Problem statement —
In the listing below, start your output at the line with "s.env.advance.rxLevel ≠ s.det.lastLevel)" and end it after the line with "breakConfirmed := d.breakConfirmed ||", copying every line exactly.

»»

/-- `t` has every field of `s` but those a poll writes: `FB`, `SP`, the detection state, the trace, the environment (R140). -/
structure State.PollFrame (s t : State) : Prop where
  cfg : t.cfg = s.cfg
  role : t.role = s.role
  devState : t.devState = s.devState
  phase : t.phase = s.phase
  baud : t.baud = s.baud
  bitUs : t.bitUs = s.bitUs
  linVersion : t.linVersion = s.linVersion
  scratch : t.scratch = s.scratch
  wdata : t.wdata = s.wdata
  rdata : t.rdata = s.rdata
  result : t.result = s.result
  rspValid : t.rspValid = s.rspValid
  pins : t.pins = s.pins
  cmds : t.cmds = s.cmds

theorem State.PollFrame.refl (s : State) : s.PollFrame s := by constructor <;> rfl

theorem State.PollFrame.trans {s t u : State} (a : s.PollFrame t) (b : t.PollFrame u) : s.PollFrame u where
  cfg := b.cfg.trans a.cfg
  role := b.role.trans a.role
  devState := b.devState.trans a.devState
  phase := b.phase.trans a.phase
  baud := b.baud.trans a.baud
  bitUs := b.bitUs.trans a.bitUs
  linVersion := b.linVersion.trans a.linVersion
  scratch := b.scratch.trans a.scratch
  wdata := b.wdata.trans a.wdata
  rdata := b.rdata.trans a.rdata
  result := b.result.trans a.result
  rspValid := b.rspValid.trans a.rspValid
  pins := b.pins.trans a.pins
  cmds := b.cmds.trans a.cmds

/-! ### Steps 1 and 2 -/

/-- No change of the level: one sample, nothing else (R141). -/
theorem State.edge_same {s : State} (h : s.env.advance.rxLevel = s.det.lastLevel) : s.edge = s.gpioReadRx.2 := by
  simp [State.edge, h]

/-- A change of the level: two samples, and the detection state follows the level and the one reading (R141). -/
theorem State.edge_change {s : State} (h : s.env.advance.rxLevel ≠ s.det.lastLevel) :
    s.edge = (s.gpioReadRx.2.readMicros.2).setDet
      (s.det.levelChanged (s.bits breakMinBits) s.env.advance.rxLevel s.env.advance.advance.micros) := by
  simp [State.edge, h]

/-- What a level change leaves in each field (R141, R142). -/
theorem Detector.levelChanged_eq (threshold : Nat) (lvl : Level) (now : Time) (d : Detector) :
    d.levelChanged threshold lvl now =
      { lastLevel := lvl
        lastActivity := now
        breakStart := if lvl = .low then now else d.breakStart
        breakStartValid := d.breakStartValid || decide (lvl = .low)
        breakConfirmed := d.breakConfirmed ||
          (decide (lvl = .high) && d.breakStartValid && decide (elapsed d.breakStart now > threshold))
        breakCount := d.breakCount } := by
  rcases d with ⟨_, _, _, _ | _, _, _⟩ <;> cases lvl <;> simp [Detector.levelChanged, Detector.confirmIfLong]
  split <;> simp_all

theorem State.edge_pollFrame (s : State) : s.PollFrame s.edge := by
  by_cases h : s.env.advance.rxLevel = s.det.lastLevel
  · rw [State.edge_same h]; constructor <;> simp
  · rw [State.edge_change h]; constructor <;> simp

theorem State.edge_buffers (s : State) : s.edge.fb = s.fb ∧ s.edge.sp = s.sp := by
  by_cases h : s.env.advance.rxLevel = s.det.lastLevel
  · simp [State.edge_same h]
  · simp [State.edge_change h]

theorem State.edge_txPending (s : State) : s.edge.env.txPending = s.env.txPending := by
  by_cases h : s.env.advance.rxLevel = s.det.lastLevel
  · simp [State.edge_same h]
  · simp [State.edge_change h]

theorem State.edge_env (s : State) : s.edge.env =
    if s.env.advance.rxLevel ≠ s.det.lastLevel then s.env.advance.advance else s.env.advance := by
  by_cases h : s.env.advance.rxLevel = s.det.lastLevel
  · simp [State.edge_same h, h]
  · simp [State.edge_change h, h]

theorem State.edge_trace (s : State) : s.edge.trace = s.trace ++ (.gpioRead .rx s.env.advance.rxLevel ::
    (if s.env.advance.rxLevel ≠ s.det.lastLevel then [.micros s.env.advance.advance.micros] else [])) := by
  by_cases h : s.env.advance.rxLevel = s.det.lastLevel
  · simp [State.edge_same h, h]
  · simp [State.edge_change h, h]

theorem State.edge_det (s : State) : s.edge.det = if s.env.advance.rxLevel ≠ s.det.lastLevel then
    s.det.levelChanged (s.bits breakMinBits) s.env.advance.rxLevel s.env.advance.advance.micros else s.det := by
  by_cases h : s.env.advance.rxLevel = s.det.lastLevel
  · simp [State.edge_same h, h]
  · simp [State.edge_change h, h]

/-! ### Step 3 -/

/-- One turn of the drain that finds a byte. -/
def State.drainTurn (b : Byte) (q : List Byte) (s : State) : State :=
  (((s.serialCount.2).withEnv { s.env.advance with rxQueue := q }).emit (.serialRead b)).fbWrite b

theorem State.drainLoop_empty {s : State} (fuel : Nat) (h : s.env.advance.rxQueue = []) :
    s.drainLoop (fuel + 1) = s.serialCount.2 := by
  simp [State.drainLoop, h]

theorem State.drainLoop_cons {s : State} (fuel : Nat) {b : Byte} {q : List Byte} (h : s.env.advance.rxQueue = b :: q) :
    s.drainLoop (fuel + 1) = (s.drainTurn b q).drainLoop fuel := by
  have hr : s.serialCount.2.serialRead = some (b, _) :=
    State.serialRead_cons (s := s.serialCount.2) (q := q) (by simpa using h)
  simp [State.drainLoop, h, hr, State.drainTurn]

/-- Induct on the turns of a drain: it stops on an empty queue, or takes one byte and goes on. -/
theorem State.drainLoop_induct {P : Nat → State → State → Prop} (h0 : ∀ s, P 0 s s)
    (hstop : ∀ fuel s, s.env.advance.rxQueue = [] → P (fuel + 1) s s.serialCount.2)
    (hturn : ∀ fuel s b q t, s.env.advance.rxQueue = b :: q → P fuel (s.drainTurn b q) t → P (fuel + 1) s t)
    (fuel : Nat) (s : State) : P fuel s (s.drainLoop fuel) := by
  induction fuel generalizing s with
  | zero => exact h0 s
  | succ fuel ih =>
    cases hc : s.env.advance.rxQueue with
    | nil => rw [State.drainLoop_empty fuel hc]; exact hstop fuel s hc
    | cons b q => rw [State.drainLoop_cons fuel hc]; exact hturn fuel s b q _ hc (ih _)

theorem State.drainTurn_pollFrame (s : State) (b : Byte) (q : List Byte) : s.PollFrame (s.drainTurn b q) := by
  constructor <;> simp [State.drainTurn]

theorem State.drain_pollFrame (s : State) : s.PollFrame s.drain :=
  State.drainLoop_induct (P := fun _ s t => s.PollFrame t) State.PollFrame.refl
    (fun _ _ _ => by constructor <;> simp)
    (fun _ _ _ _ _ _ h => (State.drainTurn_pollFrame _ _ _).trans h) _ _

/-- A drain leaves the markers, the detection state and the unsent bytes alone. -/
theorem State.drain_unchanged (s : State) :
    s.drain.sp = s.sp ∧ s.drain.det = s.det ∧ s.drain.env.txPending = s.env.txPending :=
  State.drainLoop_induct (P := fun _ s t => t.sp = s.sp ∧ t.det = s.det ∧ t.env.txPending = s.env.txPending)
    (fun _ => ⟨rfl, rfl, rfl⟩) (fun _ _ _ => by simp)
    (fun _ s b q t _ h => by simpa [State.drainTurn] using h) _ _

/-- The calls of a drain that takes `m` bytes, from the environment `e` (R143): before byte `j` the length of the queue
without the `j` bytes taken, then that byte; at last the empty queue. -/
def drainEvents (m : Nat) (e : Env) : List Event :=
  ((List.range m).flatMap fun j => [.serialCount ((Env.advance^[j + 1] e).rxQueue.length - j),
    .serialRead ((Env.advance^[m + 1] e).rxQueue.getD j 0)]) ++ [.serialCount 0]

««

Expected output —
theorem State.edge_change {s : State} (h : s.env.advance.rxLevel ≠ s.det.lastLevel) :
    s.edge = (s.gpioReadRx.2.readMicros.2).setDet
      (s.det.levelChanged (s.bits breakMinBits) s.env.advance.rxLevel s.env.advance.advance.micros) := by
  simp [State.edge, h]

/-- What a level change leaves in each field (R141, R142). -/
theorem Detector.levelChanged_eq (threshold : Nat) (lvl : Level) (now : Time) (d : Detector) :
    d.levelChanged threshold lvl now =
      { lastLevel := lvl
        lastActivity := now
        breakStart := if lvl = .low then now else d.breakStart
        breakStartValid := d.breakStartValid || decide (lvl = .low)
        breakConfirmed := d.breakConfirmed ||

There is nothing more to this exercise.